Giving money to public transportation, or public anything, of course, smacks of Socialism, and as such has been studiously avoided in Olympia this past year. Giving money to a massively successful corporation on the chance that they will stay in town, well, that's worth a special session of the state legislature. Said special session doled out the largest single largest package of bennies ever to keep the semi-hometown team of Boeing producing its new 777x here in the Puget Sound region, as opposed to shipping off the work to other, non-unionized locations.
And when I say single largest package, we're talking about 8.7 Billion with a B. And that is on top of all the other bennies we roll out as we see Boeing continually eye other dance-partners. Oh, despite the fact the aeronautical giant is reducing staff here in the Puget Sound region ANYWAY. And the fact that we've done this dance before and seen plane production go elsewhere anyway.
But Boeing puts out the collections basket and folk line up. The state legislature. The guv. The union at the national/international brotherhood level, who caved to its demand of frozen pensions, no raises, and no guarantees, and recommended the local workers do the same.
And the local union looked at what they were asked to pony up for the promise of the 777x, declared it spinach, and said to hell with it.
And yeah, it was a pretty rotten deal. So rotten that even the pro-business, anti-union Times had to recognize the stench. Of course, now that the machinists have nixed the deal, management gets to cry crocodile tears as it ships stuff to other, poorer, less-uniony parts of the country.
And the Seattle Times now gets to condemn both the unions for costing all this growth, and the politicians for larding out all this pork in the first place. They get to play both sides against the middle. For a more rational view, you have to go the NYTimes to find it. And wow, I don't often say something like THAT too often.
I get the idea that Boeing hates its workers. It is pretty obvious. It moved its HQ to Chicago to get away from them. It tried to farm out its 787 production (labeled by one wit here as the "Dreamsmoker") to a huge number of smaller, cheaper operations. And then had to come back to its Seattle wonks to fix things when these third-party guys confused batteries with hibachis. And despite the fact the Puget Sound continues to produce the lions' share of planes, despite attempts to farm them out elsewhere.
My opinion? I support the local unions on this for doing the right thing. Yes, it may reduce the number of jobs (or reduce the angle of the slide as Boeing tries to weasel away from Washington anyway). But my commute sucks enough already - adding more people to the job pool is probably a bad thing. Plus the fact that new airplane interiors are apparently made for Playskool Little People, so its not like I going to be riding comfortably in these new, lowest bidder airliners.
Want me to change my tune, legislature? Sure. Fund public transportation and get a decent roads package through your spending-adverse minds. The cries for austerity are loud right up to the point where a large corporation is involved. Then the gates are thrown wide on the shadow of a promise that a company seeking to save every nickel will not try to welsh on the deal. And if you MUST insist on giving money to aerospace giants, let's invite Airbus over to visit every so often.
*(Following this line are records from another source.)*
-- ==== Sys2Proof/Machine/Hold.lean ====
section
/-! DEFINITION. The mode unit's transitions (R31 to R36): the clearing of test controls (R514), the
causes of HOLD, what a transition does where it ends, and the entry to WAKE (R157, R484). -/

namespace Sys2Proof.Machine

/-! ## Test controls (R514) -/

/-- What the test unit held back goes on in its original order (R514); the leave unit takes its requests up where
they stand in its queue. -/
def State.letHeld (s : State) : State :=
  let s := overList s.ptuHeld.items (fun i s => s.letGo i) s
  s.modLeave (fun l => { l with
    queue := l.queue.map (fun q => { q with held := false }), stale := true })

/-- A queue no longer reports full: what waited for it goes on, or looks again (R27, R514, R520). -/
def State.pressureOver (s : State) : State :=
  s.requestsResume.tapResumes.wakeAll (fun w => match w with | .txSpace _ => true | _ => false)

/-- Every test control returns to its reset value (R514), and PTU_QFULL_SEEN with them; an armed pair fault is withdrawn, and its RESULT
shows it but for PERST# and FLR, which reset the register (R9, R515). -/
def State.clearControls (s : State) (cause : Nat) : State :=
  if s.mode.mode ≠ .test then s
  else
    let result := if s.ptu.pfGo ∧ cause ≠ 2 ∧ cause ≠ 3 then 4 else 0
    let s := { s with ptu := { lastClear := cause, pfResult := result } }
    let s := s.letHeld.pressureOver
    let s := { s with ptu := { s.ptu with qSeen := s.qSeenAfter 0 } }
    s.event 0x0A03 0 scopeS [(1, cause)]

/-! ## HOLD causes (R31 T5 and T16, R34, R35, R39) -/

/-- Leases of the device that end at the entry to HOLD from LOAD or from a wake before its step 6: those of
synthesizers, and the wake's own, the latest of them (R484). -/
def State.dropWakeLeases (s : State) : State :=
  if s.mode.mode = .load ∨ (s.mode.mode = .wake ∧ s.mode.wakeStep < 6) then
    let s := s.leaveFree (fun w => match w with | .synth _ => true | _ => false)
    match s.mode.mode, s.leave.wakeLeases.getLast? with
    | .wake, some h => s.leaveDrop h
    | _, _ => s
  else s

/-- The accepted command whose transition is pre-empted is told (R34). -/
def State.preempt (s : State) : State :=
  s.modMode (fun m => { m with
    trans := none
    result := if m.trans.any Trans.cmd then 6 else m.result })

/-- Every island is sealed with HOLD; shore states go to the islands named (R39), whose banks count
as enabled for them where they are present (R220). The threads stop; one of a ring that is FLUSHING ends where it
stopped (R312). -/
def State.holdIslands (s : State) (shore : BitVec 48) : State :=
  let s := s.modMode (fun m => { m with holdShore := shore })
  let s := overAll 48 (fun i s => s.sealIsland i .hold) s
  let s := overAll 48 (fun b s =>
    s.modBank b (fun x => { x with enabled := s.bankPresent b && shore.getLsbD b })) s
  overAll 32 (fun r s => if (s.ring r).state = .flushing then s.flushInFlight r else s) s.pauseThreads

/-- T5 begins (R31): the loading of LOAD ends. DONE stays as it is: where it has been released R43 keeps it
so, although R37's cell has DONE driven low in a HOLD entered from LOAD (DEDUCED, log 52). -/
def State.beginT5 (s : State) (cause : Nat) : State :=
  let s := s.preempt.modMode (fun m => { m with holdCause := cause })
  let s := match s.ldr.load with
    | some l => if l.path = Path.flash ∨ l.path = Path.chain then s.stopLoad 0x12 else s
    | none => s
  let s := s.modLdr (fun l => { l with phase := .ended, forceBoot := false })
  s.startTrans 5 .hold

/-- T16 begins (R31). The test controls are cleared where it completes, as those of T15 are: the device is in TEST
till then (R513, R514; DEDUCED, log 22). -/
def State.beginT16 (s : State) (cause : Nat) : State :=
  let s := s.preempt.modMode (fun m => { m with holdCause := cause })
  let s := s.startTrans 16 .hold
  let shore := BitVec.ofNat 48 (maskOf 48 s.ioValid)
  let s := s.fixFrames (fun n => n < 8064 && 160 ≤ n % 168)
  (s.holdIslands shore).deferRepairs

/-- A HOLD cause arrives: where T1, T2, T5 or T16 is in progress, or in RESET, it changes nothing; in HOLD it
pre-empts a command's transition, and the device stays in HOLD with its first cause (R34, R35). -/
def State.holdCause (s : State) (cause : Nat) : State :=
  let busy := s.mode.trans.any (fun t => t.id == 1 || t.id == 2 || t.id == 5 || t.id == 16)
  if busy then s
  else match s.mode.mode with
    | .reset => s
    | .hold => if s.mode.trans.isSome then s.preempt.waitingCauses else s
    | .load => if cause ≤ 4 ∨ cause = 7 then s.beginT5 cause else s
    | _ => if 5 ≤ cause then s.beginT16 cause else s

/-! ## Waking (R157 step 2, R484) -/

/-- A T12 wake releases the island (R33, R179). -/
def State.wakeReleases (s : State) (i : Nat) : Bool := s.clearsAll .wake i && !(s.isl i).unfinished

/-- The cost of a wake's lease (R484). -/
def State.wakeCost (s : State) (t12 : Bool) (started : Nat) : Nat :=
  let isl := ((List.range 48).filter (fun i => !t12 || s.wakeReleases i)).map (fun i =>
    costOf (s.leave.irelReg i))
  let banks := countBelow 48 s.bankPresent
  isl.sum + banks * costOf (s.leave.kindReg 2) + started * costOf (s.leave.kindReg 3)

/-- Step 2 of waking (R157): held global fields take effect (R110), synthesizers whose setup is new
start, the wake lease is taken; in a T12 wake global set/reset is asserted and the island clocks stop.
FORCE_BOOT is spent with the LOAD that ends here (R160), and the loads of LOAD are before the last wake
(R174). -/
def State.wakeEntry (s : State) (t12 : Bool) : State :=
  let s := overAll 48 (fun b s => s.modBank b (fun x => { x with enabled := false })) (s.globalsTake.resynth s)
  let starts := fun c => t12 && s.synthEn c && !s.clocks.lock.getLsbD c
  let s := s.modClocks (fun c => { c with waiting := 0, lineHigh := 0, clockHigh := 0 })
  let s := (s.leaveTake .wake (s.wakeCost t12 (countBelow 4 starts)) 0).2
  let s := s.modMode (fun m => { m with
    wakeT12 := t12, wakeStep := 2, frozen := false, globalWritten := false
    wakeEntered := true, gsrOff := false, clocksOn := false })
  if t12 then s
  else overAll 48 (fun i s => s.modIsl i (fun x => { x with loadState := .none }))
    (s.modLdr (fun l => { l with forceBoot := false }))

/-! ## Banks that ask for their leave (R220) -/

/-- The device asks for a bank's enable leave; a bank whose lease is held is enabled under it (R483). -/
def State.askBank (s : State) (b : Nat) : State :=
  if s.bankPresent b && !(s.bank b).enabled && !(s.bank b).asking then
    if s.bankLease b then s.enableBank b
    else (s.modBank b (fun x => { x with asking := true, retry := false })).leaveAsk
      (s.deviceReq (.bank b) s.leave.defaultNs)
  else s

/-! ## The end of a transition -/

/-- The upstream side of a device behind another: two credits after T3 and each RESTART (R150). -/
def State.sendUp (s : State) (type : Nat) (words : List Word) : State :=
  let head := reg32 [0xA5, place type 8 4, place words.length 16 8, place s.chain.seqUp 24 8]
  let crc := crc32c (wordsBytes (head :: words))
  (s.emit (.chain false (head :: words ++ [crc]))).modChain (fun c => { c with
    seqUp := (c.seqUp + 1) % 256 })

/-- The entry to LOAD (R136, R139, R151, R156). -/
def State.loadEntry (s : State) : State :=
  let s := s.modLdr (fun l => { l with
    phase := if s.mode.chainFirst then .sfdp else .chained, timeoutNow := l.timeout })
  if s.mode.chainFirst then s else (s.sendUp 8 []).sendUp 8 []

/-- A unit retirement joins its class's routes (R507): the fault bit, the vector, T8. -/
def State.unitOut (s : State) (faultBit vector : Nat) : State :=
  ((s.faultBit faultBit).raise 0 vector).degradeCause

/-- A ferry pair is retired (R389, R391): `outcome` as FERRY_LAST_FAIL has it; without a thread the
event shows no ring and no opcode. Fewer than two pairs left are a HOLD cause (R36). -/
def State.retirePair (s : State) (p cause : Nat) (run : Option (Nat × Nat)) (outcome : Nat) : State :=
  let (r, op) := run.getD (0, 0)
  let s := s.modPair p (fun x => { x with
    retired := true, held := none, selftest := cause == 4, cause := cause })
  let s := s.modFerry (fun f => { f with
    lastFail := p + place r 8 5 + place op 16 8 + place outcome 24 4 })
  let shown := match run with | some (r, op) => [(1, r), (1, op)] | none => [(1, 0xFF), (1, 0xFF)]
  let s := s.event 0x0601 2 scopeG ([(1, p), (1, cause)] ++ shown ++ [(1, s.pairsInService)])
  let s := s.unitOut 1 11
  if s.pairsInService < 2 then s.holdCause 8 else s

/-- The pairs that failed their self-test at T3 are reported (R391). -/
def State.reportSelftest (s : State) : State :=
  overAll 8 (fun p s => if (s.pair p).selftest then s.retirePair p 4 none 4 else s) s

/-- What a transition does where it ends, by its number. `s` is still in the mode it leaves. The first wake after
which global frames are held is one that has completed, by T6 or T7 (DEDUCED from R110, log 55). -/
def State.transitionActs (s : State) (t : Trans) : State :=
  match t.id with
  | 3 => s.loadEntry
  | 4 => s.wakeEntry false
  | 5 => (s.holdIslands 0).dropWakeLeases
  | 6 | 7 =>
    let s := s.modMode (fun m => { m with
      wakeDone := true, firstWake := true, wakeStep := 0, wakeFaultKept := none })
    s.modTide (fun x => { x with enabled := true })
  | 10 => s.freeze t.freeze
  | 11 => s.freeze false
  | 12 => s.wakeEntry true
  | 13 =>
    -- DONE is released in SERVICE and from there on (R33, R37)
    let s := s.modMode (fun m => { m with doneLow := false })
    let s := overAll 32 (fun r s => s.modThr r (fun x => { x with paused := false })) s
    s.modLeave (fun l => { l with stale := true })
  | 14 => { s with ptu := { lastClear := s.ptu.lastClear, qSeen := s.qSeenAfter 0 } }
  | 15 => s.clearControls 1
  | 16 => (s.clearControls 4).dropWakeLeases
  | _ => s

/-- The release of an island at an entry to HOLD: its ISLAND_RELEASEs end with WRONG_MODE; its request stays queued
and its lease is kept (R365, R482). -/
def State.holdRelease (s : State) (i : Nat) : State :=
  match (s.isl i).release with
  | none => s
  | some rel =>
    (overList rel.rings (fun r s => s.wakeThread r 0x29 0) s).modIsl i (fun x => { x with
      release := some { rel with rings := [] } })

/-- What the entry to a mode brings with it (R42, R49, R220). -/
def State.modeEntered (s : State) (id : Nat) (m : Mode) : State :=
  match m with
  | .hold =>
    let s := s.modMode (fun x => { x with
      holdFault := true, wakeDone := false, globalWritten := false, wakeStep := 0, wakeFaultKept := none })
    let s := overAll 48 (fun i s => s.holdRelease i) s
    overAll 8 (fun t s => s.tenFault t 6 0 0) s
  | .run | .degraded =>
    let s := s.requestsResume
    let first := !s.mode.ranOnce
    let s := s.modMode (fun x => { x with holdFault := false, ranOnce := true })
    let s := if first then overAll 8 (fun t s => s.tenFault t 7 0 0) s else s
    overAll 48 (fun b s => s.askBank b) s
  | .service =>
    let s := overAll 48 (fun b s => s.askBank b) s.requestsResume
    if id = 13 then s.resumeRepairs else s
  | .test => overAll 48 (fun b s => s.askBank b) s
  | .load =>
    -- a timebase that starts without a reference is in holdover from here on (R427)
    -- and what X1 has held since RESET goes on (R274)
    overAll 8 (fun t s => s.takeInvs t) (if s.tb.holdover then s.faultBit 9 else s).reportSelftest
  | _ => s

/-- MODE_CHANGE (R32, R506). -/
def State.modeChange (s : State) (id : Nat) (old new : Mode) : State :=
  let began := match s.mode.resetBegan with | some m => m.code | none => 0xFF
  s.event 0x0101 (if new = .hold then 3 else 0) scopeG
    [(1, old.code), (1, new.code), (1, id), (1, s.mode.holdCause),
      (1, if id = 3 then s.supResetCause else 0), (1, if id = 3 then began else 0)]

/-- A transition in progress completes (R31, R32, R34, R45, R46, R48, R49). T1 and T2 end by
RESET_RELEASE. -/
def State.completeTransition (s : State) : State :=
  match s.mode.trans with
  | none => s
  | some t =>
    if t.id = 1 ∨ t.id = 2 then s
    else
      let old := s.mode.mode
      let s := s.transitionActs t
      let s := s.modMode (fun m => { m with
        mode := t.target, prev := old, changes := (m.changes + 1) % 256
        trans := none, unlock := false
        result := if t.cmd then 2 else m.result })
      let s := s.modeChange t.id old t.target
      let s := s.modeEntered t.id t.target
      let s := if bitAt s.mode.noticeEn (t.target.code - 1) then s.raise 0 9 else s
      let s := s.refreshPorts.waitingCauses
      if t.target = .wake ∧ s.pairsInService < 2 then s.holdCause 8 else s

end Sys2Proof.Machine
end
And for Boeing Execs? Here's the secret to breaking the unions - pay your people in Texas and South Carolina better. No, seriously. Ten years of competitive wages in those areas will raise the tech levels of the work force and make the unions here looks like some ancient dinosaurs. Unions come into being because the management does not deal square with its employees. It is hard to argue about freezing worker pensions when your CEO's own pension went up by $20 Million last year. Practice a little of that corporate wisdom, and you will, long-term, win.
Otherwise, you're looking at coming back to Seattle workforce when your "lowest possible bidder" triple-seven starts getting cranky.